当然,班长情绪低落自然不是因为叔叔去世,而是没法明晚和他一起去高原上看流星雨,本来机票都已经订好了。
也难怪班长会专门打电话过来,她心里难过。
这时,车厢那边传来夏沫她们的惊呼声,苏辙抬头,一颗流星拖着长尾划过夜空。
“流星雨来了。”秦书虞在电话那头说道。
“嗯。”
如果不是不在学校,苏辙今晚就约着秦书虞出来了。
流星雨极大就在今明两晚,错过了今年,就要等明年了。
又一颗流星划过,苏辙看到天窗被打开,夏沫的头从车顶钻了出来。
她把三脚架也搬了出来,在车顶摆弄相机。
见到他后,夏沫挥了挥手,然后举起相机,对着他咔嚓拍了一张照片。
苏辙一边打着电话,一边微笑挥手回应。
这个距离他倒是不慌,正常说话夏沫那边也听不清楚。
“苏辙,又有一颗流星。
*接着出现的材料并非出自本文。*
-- ==== Sys2Proof/Word.lean ====
section
/-!
DEFINITION. Word.lean: the word types of the module (R7: a word is 32 bits, a line is 128 bits).
-/

namespace Sys2Proof

/-- A register word, 32 bits. -/
abbrev Word := BitVec 32

/-- A byte. -/
abbrev Byte := BitVec 8

/-- A memory line, 128 bits. -/
abbrev Line := BitVec 128

end Sys2Proof
end

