-- ==== Sys2Proof/Syntax.lean ====
section
/-!
DEFINITION. Syntax.lean: the commands the module takes, one constructor of `Instr` per row of the opcode table, with the
data that arrives with the command as its operands. The table gives a row no bits: the operands are those that the rule
of the row names (a written value, a received frame, a measured quantity, what a check of flash content finds).
-/

namespace Sys2Proof

/-- Who makes a register or memory access: the legal core, a hart of the application core, or a DMA ring (R84, R93). -/
inductive Initiator where
  | legal
  | hart (h : Fin 2)
  | ring (r : Fin 256)
deriving DecidableEq, Repr

/-- What a register read addresses: a byte address and the size of the access in bytes (R92). -/
structure ReadAt where
  addr : Word
  size : Nat := 4
deriving DecidableEq, Repr

/-- A read of a memory line, or a write of the bytes that `mask` selects (bit i: byte i). -/
inductive MemOp where
  | read
  | write (mask : BitVec 16) (data : Line)
deriving DecidableEq, Repr

/-- What stage S1 finds outside the ledger, the flash die and the SRAM: the contacts (R817), the self-test of the signing engine (R328), and
the nominal frequency of the site. -/
structure S1Check where
  coverOpen : Bool
  pushPressed : Bool
  selfTestOk : Bool
  nom60 : Bool           -- ANG.CTL.NOM as the legal image sets it for its site before it counts the nominal cycles (R49, R56)
deriving DecidableEq, Repr

/-- Does the flash die deliver the safety parameter block to stage S2 (R123)? What it holds stands in State. -/
structure S2Check where
  readable : Bool
deriving DecidableEq, Repr

/-- Does the flash die deliver the manifest of the bank to stage S3 (R726)? What it holds stands in State. -/
structure S3Check where
  readable : Bool
deriving DecidableEq, Repr

/-- The wake sources of R151. -/
inductive WakeSource where
  | pilot
  | safety
  | alarm (n : Fin 64)
deriving DecidableEq, Repr

/-- An input of the safety island: channel A or B of a pair, or a feedback input (R380). -/
inductive SafetyInput where
  | pairA (p : Fin 16)
  | pairB (p : Fin 16)
  | fb (n : Fin 8)
deriving DecidableEq, Repr

/-- A received frame of the Llyn link: its fields (Table 13-3), its level in dBµV and its signal-to-noise ratio in dB. -/
structure LlynFrame where
  dst : BitVec 6
  src : BitVec 6
  seq : BitVec 4
  pay : BitVec 36
  level : BitVec 8
  snr : BitVec 8
deriving DecidableEq, Repr

/-- A tag that an inventory round singulates: its PC word (first byte on air lowest), EPC, RSSI in dBm, and the twelve TID
bytes where they were read. -/
structure UhfTag where
  pc : BitVec 16
  epc : List Byte
  rssi : Byte
  tid : Option (List Byte)
deriving DecidableEq, Repr

/-- What the boot ROM measures at a cold start: the hold-up in 0.1 ms (R789). -/
structure ColdCheck where
  pred : BitVec 16
deriving DecidableEq, Repr
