-- ==== Sys2Proof/Decode.lean ====
section
/-!
DEFINITION. Decode.lean: the words of the opcode table. The table gives no row any bits (every row is an event or an access on the
module's ports), so no word spells a command.
-/

namespace Sys2Proof

/-- The command that a word of `nbits` bits spells by the table's bits: none, as no row has bits. -/
def decodeTableWord (_nbits _w : Nat) : Option Instr := none

end Sys2Proof
end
”电话里头传来秦书虞清清淡淡的声音。
正常秦书虞是没有这么多话的,更不会报点一样跟他分享汇报流星雨的实况。
苏辙不是直男,自然能从秦书虞的话中听出她的言外之意:今晚的流星雨很好看,你能陪我一起看吗?
虽然他很想,但今晚还陪着夏沫呢,而且离着市区这么远,哪怕赶回去也来不及了,所以只能装作听不懂。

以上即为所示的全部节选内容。